Robust Design of Reconfigurable Intelligent Surfaces for Parameter Estimation in MTC
Sergi Liesegang, Antonio Pascual-Iserte, Olga Muñoz
TL;DR
This work tackles parameter estimation in RIS-aided MTC under NOMA, finite blocklength, and imperfect CSI. It develops an MMSE-based estimator that accounts for FBL and I-CSI, and introduces binary and non-binary RIS training protocols with grouping to estimate cascaded channels efficiently. An SIC decoding framework under short packets is combined with an AO-based robust RIS design, optimizing RIS training, data-phase RIS, group size, and decoding order to minimize the average MSE. Results show that larger RIS surfaces substantially improve estimation accuracy, while the decoding order and training strategy critically influence performance, especially under rapid channel variations.

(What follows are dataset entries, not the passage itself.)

/-! ### Stripes (R37, R38) -/

/-- PARK.ASLEEP[n]. -/
def asleep (p : Port) (n : Nat) : Bool := ringParked p (txRing p n)
/-- Whether wavelength `n` is usable (R37); a lane the peer paused is not (R38). -/
def usable (p : Port) (n : Nat) : Bool :=
  flag p.en.toNat n && !flag p.drop.toNat n && !asleep p n && !(p.waking.any fun w => w.ring == txRing p n) &&
    ringLocked p (txRing p n) && !flag p.paused.toNat n
/-- The stripe width for a number of usable wavelengths (R37). Table 1.3 has throttle level 4 park all ports to stripe
width 2; the model bounds W to 2 and leaves the rings of the other lanes unparked (assumption 71, DESIGN CHOICE). -/
def widthFor (level usable : Nat) : Nat :=
  let w := if 8 ≤ usable then 8 else if 4 ≤ usable then 4 else if 2 ≤ usable then 2 else 0
  if level == 4 then Nat.min w 2 else w
/-- A lane mask from lane numbers. -/
def laneMask (ls : List Nat) : BitVec 8 := BitVec.ofNat 8 (ls.map fun n => 2 ^ n).sum
/-- A flit the port makes itself. -/
def ownFlit (p : Port) (type : Nat) (vc : Bool) (spec : Nat) : Flit :=
  ⟨BitVec.ofNat 4 type, vc, 0, p.nextSeq, p.expect - 1, BitVec.ofNat 24 spec, []⟩
/-- The stripe a MARKER announces (Table 2.10): its width and its lanes. -/
def markerStripe (f : Flit) : Nat × BitVec 8 := (field f.spec.toNat 0 4, BitVec.ofNat 8 (field f.spec.toNat 8 8))
/-- Whether a flit may be put on the link: the replay buffer and its channel's window have room, no earlier flit of its
channel waits, and the port is up or the flit is a MARKER, which brings it up (R35, R36, assumption 30). -/
def mayLeave (p : Port) (f : Flit) : Bool :=
  p.unacked.length < 256 && 0 < (if f.vc then p.window1 else p.window) && !p.queue.any (fun q => q.vc == f.vc) &&
    (p.width != 0 || f.type == 2)
/-- Put a flit on the link on the present stripe, or leave it queued; what follows a MARKER goes on the stripe it
announces (R35, R36, R38). The MARKER of a port that is down, whose old stripe has no lane, travels on the lanes it
announces (assumption 30, DESIGN CHOICE). -/
def sendFlit (p : Port) (f : Flit) : Port :=
  if mayLeave p f then
    let stripe := if f.type == 2 then markerStripe f else (p.width, p.lanes)
    let on := if p.width == 0 then stripe else (p.width, p.lanes)
    { p with
      unacked := p.unacked ++ [⟨{ f with seq := p.nextSeq, ackseq := p.expect - 1 }, on.1, on.2⟩]
      nextSeq := p.nextSeq + 1
      window := p.window - bit01 (!f.vc)
      window1 := p.window1 - bit01 f.vc
      width := stripe.1
      lanes := stripe.2 }
  else { p with queue := p.queue ++ [f] }
/-- Since when the port has been down, kept while it is. -/
def settleDown (now : Nat) (p : Port) : Port :=
  { p with downSince := if p.width == 0 then some (p.downSince.getD now) else none }
/-- The stripe a port has announced last: that of a MARKER that still waits, else the present one. -/
def announced (p : Port) : Nat × BitVec 8 :=
  match p.queue.find? fun f => f.type == 2 with
  | some f => markerStripe f
  | none => (p.width, p.lanes)
/-- The stripe the usable wavelengths give (R37). -/
def wantedStripe (level : Nat) (p : Port) : Nat × BitVec 8 :=
  let us := below 8 (usable p)
  let w := widthFor level us.length
  (w, laneMask (us.take w))
/-- Form the stripe anew (R38): a change is announced by a MARKER with the new width and lane mask, sent on the old
stripe, in the place of one that has not left. With fewer than two usable wavelengths the port is down at once (R37). -/
def restripe (now level : Nat) (p : Port) : Port :=
  let t := wantedStripe level p
  if t == announced p then p
  else
    let p := sendFlit { p with queue := p.queue.filter fun f => f.type != 2 } (ownFlit p 2 false (t.1 + t.2.toNat * 256))
    settleDown now (if t.1 == 0 then { p with width := 0, lanes := 0 } else p)
/-- Restripe port `i`. -/
def restripePort (s : State) (i : Nat) : State := onPort s i (restripe s.mtime s.module.level)

/-! ### Parking and waking (R30, R37, R39, R395) -/

/-- Park a ring. -/
def parkRing (p : Port) (k : Nat) : Port := { p with parked := p.parked ||| BitVec.ofNat 18 (2 ^ k) }
/-- Start the wake of a ring: its heater is restored to the saved code (Table 2.11). -/
def wakeRing (p : Port) (k : Nat) : Port :=
  if p.waking.any fun w => w.ring == k then p
  else { parkRing p k with
    failed := p.failed &&& ~~~ BitVec.ofNat 18 (2 ^ k), waking := p.waking ++ [⟨k, look 0 p.htr k, false, p.triggers⟩] }
/-- The rings of lanes in service that a wake has failed to lock: the next trigger tries them again (R39). -/
def failedRings (p : Port) : List Nat :=
  below 18 fun k => flag p.failed.toNat k &&
    (if k < 9 then (List.range 8).any fun n => txRing p n == k && flag p.en.toNat n else ringMapped p k)
/-- One wake trigger of some rings and of those that failed before. -/
def trigger (p : Port) (ks : List Nat) : Port :=
  { (ks ++ failedRings p).foldl wakeRing p with triggers := p.triggers + 1 }
/-- Wake every parked transmit wavelength whose EN bit is 1 (R37); a trigger also ends the peer's pauses
(assumption 13). -/
def wakeParked (p : Port) : Port :=
  trigger { p with paused := 0 } ((below 8 fun n => asleep p n && flag p.en.toNat n).map (txRing p))
/-- A ring that did not lock: its saved code again, parked, to be tried at the next trigger (R39, R395). -/
def wakeFailed (p : Port) (w : Wake) : Port :=
  { p with
    htr := put p.htr w.ring w.saved
    failed := p.failed ||| BitVec.ofNat 18 (2 ^ w.ring)
    waking := p.waking.filter fun v => v.ring != w.ring }
/-- The end of a ring's lock phase (R395): HTR at the code where d = 0 if it lies in 0-4095 (to the nearest whole code,
assumption 14), else the saved code and parked again. -/
def lockEnd (p : Port) (k : Nat) : Port :=
  match p.waking.find? fun w => w.ring == k && !w.ended with
  | none => p
  | some w =>
    let h := needOf p k
    let code := rneDiv h.num (Nat.max h.den 1)
    if 0 ≤ code && code ≤ 4095 then
      { p with
        htr := put p.htr k (BitVec.ofNat 12 code.toNat)
        parked := p.parked &&& ~~~ BitVec.ofNat 18 (2 ^ k)
        waking := p.waking.map fun v => if v.ring == k then { v with ended := true } else v }
    else wakeFailed p w
/-- The end of the wake of the earliest trigger: a ring of it that has not locked stays parked; a ring that a later
trigger began goes on (R39, R395). -/
def wakeEnd (p : Port) : Port :=
  match p.waking with
  | [] => p
  | w :: _ =>
    let p := (p.waking.filter fun v => v.trigger == w.trigger && !v.ended).foldl wakeFailed p
    { p with waking := p.waking.filter fun v => v.trigger != w.trigger }

/-! ### The register window (R29, Tables 2.1-2.9) -/

/-- A read of a port register; an offset that is not listed reads as zero. -/
def portRead (p : Port) (off : Nat) : Nat :=
  if off % 4 != 0 then 0
  else if off < 0x48 then heater p (off / 4)
  else if 0x100 ≤ off && off < 0x148 then pdm p ((off - 0x100) / 4)
  else if 0x220 ≤ off && off < 0x240 then (look 0 p.fecc ((off - 0x220) / 4)).toNat
  else match off with
    | 0x200 => p.lmapTx.toNat
    | 0x208 => p.lmapRx.toNat
    | 0x210 => (laneMask (below 8 (asleep p))).toNat * 2 ^ 16 + p.drop.toNat * 2 ^ 8 + p.en.toNat
    | 0x214 => p.lanes.toNat * 2 ^ 8 + p.width
    | 0x218 => bit01 p.maperr * 2 ^ 31 + ((below 18 (ringLocked p)).map fun k => 2 ^ k).sum
    | 0x21C => p.pctl.toNat
    | 0x240 => p.retry.toNat
    | 0x300 => p.tsens.toNat
    | _ => 0

/-- A heater write (R31): at once, but discarded while the ring wakes (R395). -/
def writeHeater (p : Port) (k v : Nat) : Port :=
  if k < 18 && !ringWaking p k then { p with htr := put p.htr k (BitVec.ofNat 12 v) } else p

/-- Whether a map value is accepted (R30): every field at most 8, no ring twice. -/
def mapOk (v : Nat) : Bool :=
  (List.range 8).all fun n => field v (4 * n) 4 ≤ 8 && (List.range n).all fun m => field v (4 * n) 4 != field v (4 * m) 4

/-- A write to LMAP_TX or LMAP_RX (R30): refused with MAPERR, or each changed wavelength parks and wakes on its new
ring; a receive lane that moves is paused at the peer (R38). -/
def writeMap (p : Port) (rx : Bool) (v : Nat) : Port :=
  if !mapOk v then { p with maperr := true }
  else
    let old := if rx then p.lmapRx.toNat else p.lmapTx.toNat
    let moved := below 8 fun n => field v (4 * n) 4 != field old (4 * n) 4
    let base := if rx then 9 else 0
    let p := if rx then { p with lmapRx := BitVec.ofNat 32 v } else { p with lmapTx := BitVec.ofNat 32 v }
    let gone := moved.map fun n => base + field old (4 * n) 4
    let p := { p with
      waking := p.waking.filter fun w => !gone.contains w.ring
      parked := gone.foldl (fun b k => b &&& ~~~ BitVec.ofNat 18 (2 ^ k)) p.parked }
    let p := if moved.isEmpty then p else trigger p (moved.map fun n => base + field v (4 * n) 4)
    if rx && !moved.isEmpty then sendFlit p (ownFlit p 6 true ((laneMask moved).toNat * 256)) else p

/-- Whether a spare ring of the port carries a wavelength. -/
def spareUsed (p : Port) : Bool := ringMapped p 8 || ringMapped p 17

/-- A write to PARK (Table 2.5, R21, R37): DROP bits are set for good, logged, and lower LAMBDA_LIVE; with AUTO = 0 a
parked wavelength whose EN bit is set wakes at once. -/
def writePark (s : State) (i v : Nat) : State :=
  let p := portOf s i
  let fresh := below 8 fun n => flag v (8 + n) && !flag p.drop.toNat n
  let s := onPort s i fun p => { p with drop := p.drop ||| BitVec.ofNat 8 (v / 256), en := BitVec.ofNat 8 v }
  let s := fresh.foldl (fun s n => logEvent s 0x0007 (8 * i + n)) s
  let s := if fresh.isEmpty then s else newEpoch s
  let s := if !fresh.isEmpty && spareUsed p then setReplace s else s
  let s := onPort s i fun p => if flag p.pctl.toNat 31 then p else wakeParked p
  restripePort s i

/-- A write to PCTL (Table 2.8): clearing AUTO wakes parked wavelengths whose EN bit is set (R37). -/
def writePctl (s : State) (i v : Nat) : State :=
  let s := onPort s i fun p =>
    let p := { p with pctl := BitVec.ofNat 32 (v - field v 24 7 * 2 ^ 24) }
    if flag v 31 then p else wakeParked p
  restripePort s i

/-- A 32-bit write to a port register; an offset that is not listed ignores it (R29). -/
def portWrite (s : State) (i off v : Nat) : State :=
  if off % 4 != 0 then s
  else if off < 0x48 then restripePort (onPort s i fun p => writeHeater p (off / 4) (v % 4096)) i
  else if 0x220 ≤ off && off < 0x240 then
    onPort s i fun p => { p with fecc := adjust 0 p.fecc ((off - 0x220) / 4) fun x => x &&& ~~~ BitVec.ofNat 32 v }
  else match off with
    | 0x200 => restripePort (onPort s i fun p => writeMap p false v) i
    | 0x208 => restripePort (onPort s i fun p => writeMap p true v) i
    | 0x210 => writePark s i v
    | 0x218 => onPort s i fun p => { p with maperr := p.maperr && !flag v 31 }
    | 0x21C => writePctl s i v
    | 0x240 => onPort s i fun p => { p with retry := p.retry &&& ~~~ BitVec.ofNat 32 v }
    | _ => s

/-- A load through the port window page (R393): a naturally aligned 4-byte load reads the register, any other zero. -/
def windowRead (s : State) (off n : Nat) : List Byte :=
  if n == 4 && off % 4 == 0 then toBytes 4 (portRead (portOf s (off / 4096)) (off % 4096)) else toBytes n 0

/-- A store through the port window page (R393): any but a naturally aligned 4-byte store is ignored. -/
def windowWrite (s : State) (off : Nat) (bs : List Byte) : State :=
  if bs.length == 4 && off % 4 == 0 then portWrite s (off / 4096) (off % 4096) (fromBytes bs) else s

/-! ### Flits as bytes (R33, R34, Table 2.10) -/

/-- One bit of the CRC-32 of IEEE 802.3, least significant bit first. -/
def crcBit (c : BitVec 32) : BitVec 32 := if c.getLsbD 0 then (c >>> 1) ^^^ 0xEDB88320 else c >>> 1
/-- One byte. -/
def crcByte (c : BitVec 32) (b : Byte) : BitVec 32 := (List.range 8).foldl (fun c _ => crcBit c) (c ^^^ b.setWidth 32)
/-- The CRC-32 of bytes. -/
def crc32 (bs : List Byte) : BitVec 32 := ~~~ (bs.foldl crcByte (BitVec.allOnes 32))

The approach offers a scalable, low-overhead path to reliable parameter estimation in dense MTC networks with RIS assistance.
Abstract
This paper introduces a reconfigurable intelligent surface (RIS) to support parameter estimation in machine-type communications (MTC). We focus on a network where single-antenna sensors transmit spatially correlated measurements to a multiple-antenna collector node (CN) via non-orthogonal multiple access. We propose an estimation scheme based on the minimum mean square error (MMSE) criterion. We also integrate successive interference cancelation (SIC) at the receiver to mitigate communication failures in noisy and interference-prone channels under the finite blocklength (FBL) regime. Moreover, recognizing the importance of channel state information (CSI), we explore various methodologies for its acquisition at the CN. We statistically design the RIS configuration and SIC decoding order to minimize estimation error while accounting for channel temporal variations and short packet lengths. To mirror practical systems, we incorporate the detrimental effects of FBL communication and imperfect CSI errors in our analysis. Simulations demonstrate that larger reflecting surfaces lead to smaller MSEs and underscore the importance of selecting an appropriate decoding order for accuracy and ultimate performance.